I thought it was a scam. I'm glad I was wrong.
A few years back, a stranger messaged me out of the blue asking for money for an orphanage in Uganda. Every instinct I had said the same word: scam. You don't wire money to someone you've never met on the strength of a message. I nearly ignored it completely.
But he didn't go away. He kept messaging — patient, never pushy — and he kept sending things. Photos. Names. The home itself. Eventually I thought, right, let's test it. I sent £100, fully expecting that to be the last I'd ever hear of him.
Instead I got back a flood of photos and videos: children with actual food in front of them, singing, dancing, holding up handmade signs. Not a slick charity package — real kids, genuinely better off because of a hundred quid. I'd been talking to a decent, genuine man doing real good, and I'd very nearly written him off on a lazy assumption.

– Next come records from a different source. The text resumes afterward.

-- ==== Sys2Proof/Laws/HostStep.lean ====
section
/-! SUPPORT. What an event of the host can do, said once, and what a step of the machine can do. -/

namespace Sys2Proof.Machine

/-- A host access to DMEM, or a read: of the core's own state nothing changes, DMEM and the record of it without the core's
writes stay canonical, DMEM stays inside its size, and no race is recorded while the core is idle. -/
structure HostMove (s t : State) : Prop where
  frame : t = { s with dmem := t.dmem, race := t.race, reads := t.reads, draws := t.draws }
  wf : s.dmem.wf = true → t.dmem.wf = true
  below : s.dmem.below s.params.dmemSize = true → t.dmem.below s.params.dmemSize = true
  race : s.phase = .idle → t.race = s.race
  view : s.race.hostView.wf = true → t.race.hostView.wf = true

theorem HostMove.refl (s : State) : HostMove s s := ⟨rfl, id, id, fun _ => rfl, id⟩

theorem HostMove.trans {s t u : State} (h : HostMove s t) (k : HostMove t u) : HostMove s u := by
  have hp : t.params = s.params := by rw [h.frame]
  have hph : t.phase = s.phase := by rw [h.frame]
  refine ⟨?_, fun hw => k.wf (h.wf hw), fun hb => hp ▸ k.below (hp ▸ h.below hb),
    fun hi => (k.race (hph ▸ hi)).trans (h.race hi), fun hv => k.view (h.view hv)⟩
  rw [k.frame, h.frame]

theorem hostStore_move (s : State) (a : Nat) (b : Byte) (ha : a < s.params.dmemSize) : HostMove s (s.hostStore a b) :=
  ⟨by unfold State.hostStore; dsimp only; split <;> rfl, fun hw => by simpa using Memory.wf_write hw a b,
    fun hb => by simpa using Memory.below_write hb ha b, fun h => State.hostStore_race_idle s a b h,
    fun hv => by rw [State.hostStore_hostView]; split <;> first | exact Memory.wf_write hv a b | exact hv⟩

theorem hostDmemRead_move {a : Nat} {s t : State} (h : hostDmemRead a s = .next t) : HostMove s t := by
  unfold hostDmemRead at h
  split at h
  · cases h
  · split at h
    · rename_i hr
      simp only [Bool.and_eq_true] at hr
      have hr' := hr.1
      cases h
      refine ⟨?_, ?_, ?_, fun hi => absurd hi (applyRunning_busy hr'), ?_⟩ <;> unfold State.racingRead <;> dsimp only <;>
        split <;> (try split) <;> first | rfl | (intro hh; simpa using hh)
    · cases h; exact ⟨rfl, id, id, fun _ => rfl, id⟩

theorem hostDmemWrite_move {a : Nat} {b : Byte} {s t : State} (h : hostDmemWrite a b s = .next t) : HostMove s t := by
  unfold hostDmemWrite at h
  split at h
  · cases h
  · rename_i ha
    split at h
    · rename_i hr
      simp only [Bool.and_eq_true] at hr
      have hr' := applyRunning_busy hr.1
      cases h
      unfold State.racingWrite
      obtain ⟨l, hr2⟩ := racingSource_frame { s with draws := s.draws + 2 } a (Config.freeBit s.draws)
      rw [hr2]
      have hu : HostMove s { s with draws := s.draws + 2, race := { s.race with fetched := l } } :=
        ⟨rfl, id, id, fun hi => absurd hi hr', id⟩
      refine hu.trans ?_
      generalize hg : ({ s with draws := s.draws + 2, race := { s.race with fetched := l } } : State) = u at *
      have ha' : a < u.params.dmemSize := by rw [← hg]; exact Nat.not_le.1 ha
      have hi' : u.phase ≠ .idle := by rw [← hg]; exact hr'
      have hs := hostStore_move u a b ha'
      unfold State.racingDest
      dsimp only
      split
      · split
        · split
          · exact hs
          · exact hs.trans ⟨rfl, id, id, fun hi => absurd (by simpa using hi) hi', id⟩
        · split
          · exact ⟨rfl, id, id, fun hi => absurd hi hi', fun hv => Memory.wf_write hv a b⟩
          · exact hs.trans ⟨rfl, id, id, fun hi => absurd (by simpa using hi) hi', id⟩
      · exact hs
    · cases h; exact hostStore_move s a b (Nat.not_le.1 ha)

/-- Two steps in sequence answer a next state exactly through one between them. -/
theorem andThen_next {r : Result} {f : State → Result} {t : State} (h : andThen r f = .next t) :
    ∃ u, r = .next u ∧ f u = .next t := by
  cases r with
  | next u => exact ⟨u, rfl, h⟩
  | fault e => cases h
  | refused e => cases h

theorem hostBusDmemRead_move (n a : Nat) (s t : State) (h : hostBusDmemRead a n s = .next t) : HostMove s t := by
  induction n generalizing a s with
  | zero => cases h; exact .refl _
  | succ n ih =>
    obtain ⟨u, h1, h2⟩ := andThen_next h
    refine HostMove.trans ?_ (ih _ _ h2)
    split at h1
    · exact hostDmemRead_move h1
    · cases h1; exact .refl s

theorem hostBusDmemWrite_move (bytes : List Byte) (a : Nat) (s t : State)
    (h : hostBusDmemWrite a bytes s = .next t) : HostMove s t := by
  induction bytes generalizing a s with
  | nil => cases h; exact .refl _
  | cons b rest ih =>
    obtain ⟨u, h1, h2⟩ := andThen_next h
    refine HostMove.trans ?_ (ih _ _ h2)
    split at h1
    · exact hostDmemWrite_move h1
    · cases h1; exact .refl s

/-- A host write to CMD: the 32-bit write at offset 0x008, or the bus write that is that write (10_state.md R30). -/
def State.cmdWriteBy (s : State) (e : Event) : Prop :=
  (∃ w : Word, e = .regWrite 0x008 4 w) ∨
    ∃ b0 b1 b2 b3 : Byte, e = .busWrite (s.params.regBase + 0x008) [b0, b1, b2, b3]

/-- Every way a host event answers a next state; only a CMD write can be accepted or set OVERRUN. -/
inductive Move (s : State) (e : Event) : State → Prop where
  | mem {t} (h : HostMove s t) : Move s e t
  | wait (r) (l) : Move s e { s with reads := r, inputs := l }
  | ctrl (v) : Move s e (s.writeCtrl v)
  | status (v) : Move s e (s.writeStatus v)
  | accept (hp : s.phase = .idle) (he : s.cmdWriteBy e) (w) : Move s e (s.accept w)
  | overrun (hp : s.phase ≠ .idle) (he : s.cmdWriteBy e) : Move s e { s with overrun := true }
  | regs (r) : Move s e { s with regs := r }

theorem hostRegRead_move {off n : Nat} {s t : State} (h : hostRegRead off n s = .next t) : HostMove s t := by
  unfold hostRegRead at h
  split at h
  · split at h <;> cases h <;> exact ⟨rfl, id, id, fun _ => rfl, id⟩
  · cases h

theorem hostRegWrite_move {off n : Nat} {v : Word} {e : Event} {s t : State}
    (he : off = 0x008 → n = 4 → s.cmdWriteBy e) (h : hostRegWrite off n v s = .next t) : Move s e t := by
  unfold hostRegWrite at h
  split at h
  · rename_i hok
    split at h
    · rename_i r hr
      cases h
      cases r <;> simp only [State.writeReg]
      case ctrl => exact .ctrl v
      case status => exact .status v
      case cmd =>
        have he := he (ofOffset_some hok hr) ((regAccessOk_iff off n).1 hok).1
        unfold State.issue
        split
        · rename_i hb; exact .overrun (by simpa [State.busy] using hb) he
        · rename_i hb; exact .accept (by simpa [State.busy] using hb) he v
      case state => exact .mem (.refl s)
      case ks => exact .mem (.refl s)
      all_goals exact .regs _
    · cases h; exact .mem (.refl s)
  · cases h

theorem hostBusWrite_move {a : Nat} {bs : List Byte} {s t : State} (h : hostBusWrite a bs s = .next t) :
    Move s (.busWrite a bs) t := by
  unfold hostBusWrite at h
  split at h
  · cases h
  · split at h
    · split at h
      · refine hostRegWrite_move (fun ho hn => .inr ?_) h
        match bs, hn with
        | [b0, b1, b2, b3], _ => exact ⟨b0, b1, b2, b3, by rw [show a = s.params.regBase + 0x008 by omega]⟩
      · cases h
    · exact .mem (hostBusDmemWrite_move _ _ _ _ h)

/-- An event answers a next state as a core step, as a reset, or as a host move. -/
theorem runEvent_move {e : Event} {s t : State} (h : runEvent e s = .next t) :
    ((e = .core ∨ e = .coreDmemRefused) ∧ coreStep s = .next t) ∨ (e = .reset ∧ t = s.coreReset) ∨ Move s e t := by
  cases e with
  | core => exact .inl ⟨.inl rfl, h⟩
  | coreDmemRefused =>
    refine .inl ⟨.inr rfl, ?_⟩
    simp only [runEvent, coreStepDmemRefused] at h
    split at h <;> first | cases h | exact h
  | regRead off n => exact .inr (.inr (.mem (hostRegRead_move h)))
  | regWrite off n v => exact .inr (.inr (hostRegWrite_move (fun ho hn => .inl ⟨v, by rw [ho, hn]⟩) h))
  | dmemRead a => exact .inr (.inr (.mem (hostDmemRead_move h)))
  | dmemWrite a b => exact .inr (.inr (.mem (hostDmemWrite_move h)))
  | busRead a n =>
    right; right
    simp only [runEvent, hostBusRead] at h
    split at h
    · cases h
    · split at h
      · split at h
        · exact .mem (hostRegRead_move h)
        · cases h
      · exact .mem (hostBusDmemRead_move _ _ _ _ h)
  | busWrite a bs => exact .inr (.inr (hostBusWrite_move h))
  | wait =>
    right; right
    simp only [runEvent, hostWait] at h
    split at h <;> cases h
    · exact .wait _ _
    · exact .wait _ s.inputs
  | reset => cases h; exact .inr (.inl ⟨rfl, rfl⟩)

/-- A step of the machine is one event at the state with that event taken from the schedule: a core step where it is the
core's turn, a scheduled reset, or a host event. -/
theorem step_move {s t : State} (h : step s = .next t) :
    ∃ u, (u = s ∨ ∃ l, u = { s with inputs := l }) ∧
      ((s.coreTakesStep ∧ coreStep u = .next t) ∨ ((∃ rest, s.inputs = .reset :: rest) ∧ t = u.coreReset) ∨
        ∃ e, Move u e t) := by
  unfold step at h
  split at h
  · exact ⟨s, .inl rfl, .inl ⟨.inl ‹_›, h⟩⟩
  · rename_i e rest he
    refine ⟨_, .inr ⟨rest, rfl⟩, ?_⟩
    rcases runEvent_move h with ⟨hc, h'⟩ | ⟨he', h'⟩ | h'
    · exact .inl ⟨.inr ⟨rest, by rcases hc with rfl | rfl <;> simp [he]⟩, h'⟩
    · exact .inr (.inl ⟨⟨rest, he' ▸ he⟩, h'⟩)
    · exact .inr (.inr ⟨e, h'⟩)

end Sys2Proof.Machine
end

So I gave again. And again. And the proof came back every single time.

That's the whole reason this exists. I got proof with every pound — so I built a way for other people to give exactly like that, with the same proof, and without the overhead that normally sits between a donor and a child.
Who's actually asking for your money
Martin Howard
I administer every pound of this personally — and take nothing for it.
Fair question — and a more important one when this isn't a registered charity. So, plainly: I'm Martin Howard, a UK property developer. I built a property group worth around £13.7m starting from nothing — a council estate, a redundancy and a spell packing cheese in a Somerset factory are all in my past. I'm not anonymous, I'm not hard to find, and I have a reputation I'm not about to torch over someone's tenner.
I administer every pound of this personally and take nothing — no salary, no expenses. And it's kept completely separate from my business: no products here, no pitches, no investment talk. If you want to know exactly who I am, my track record is public.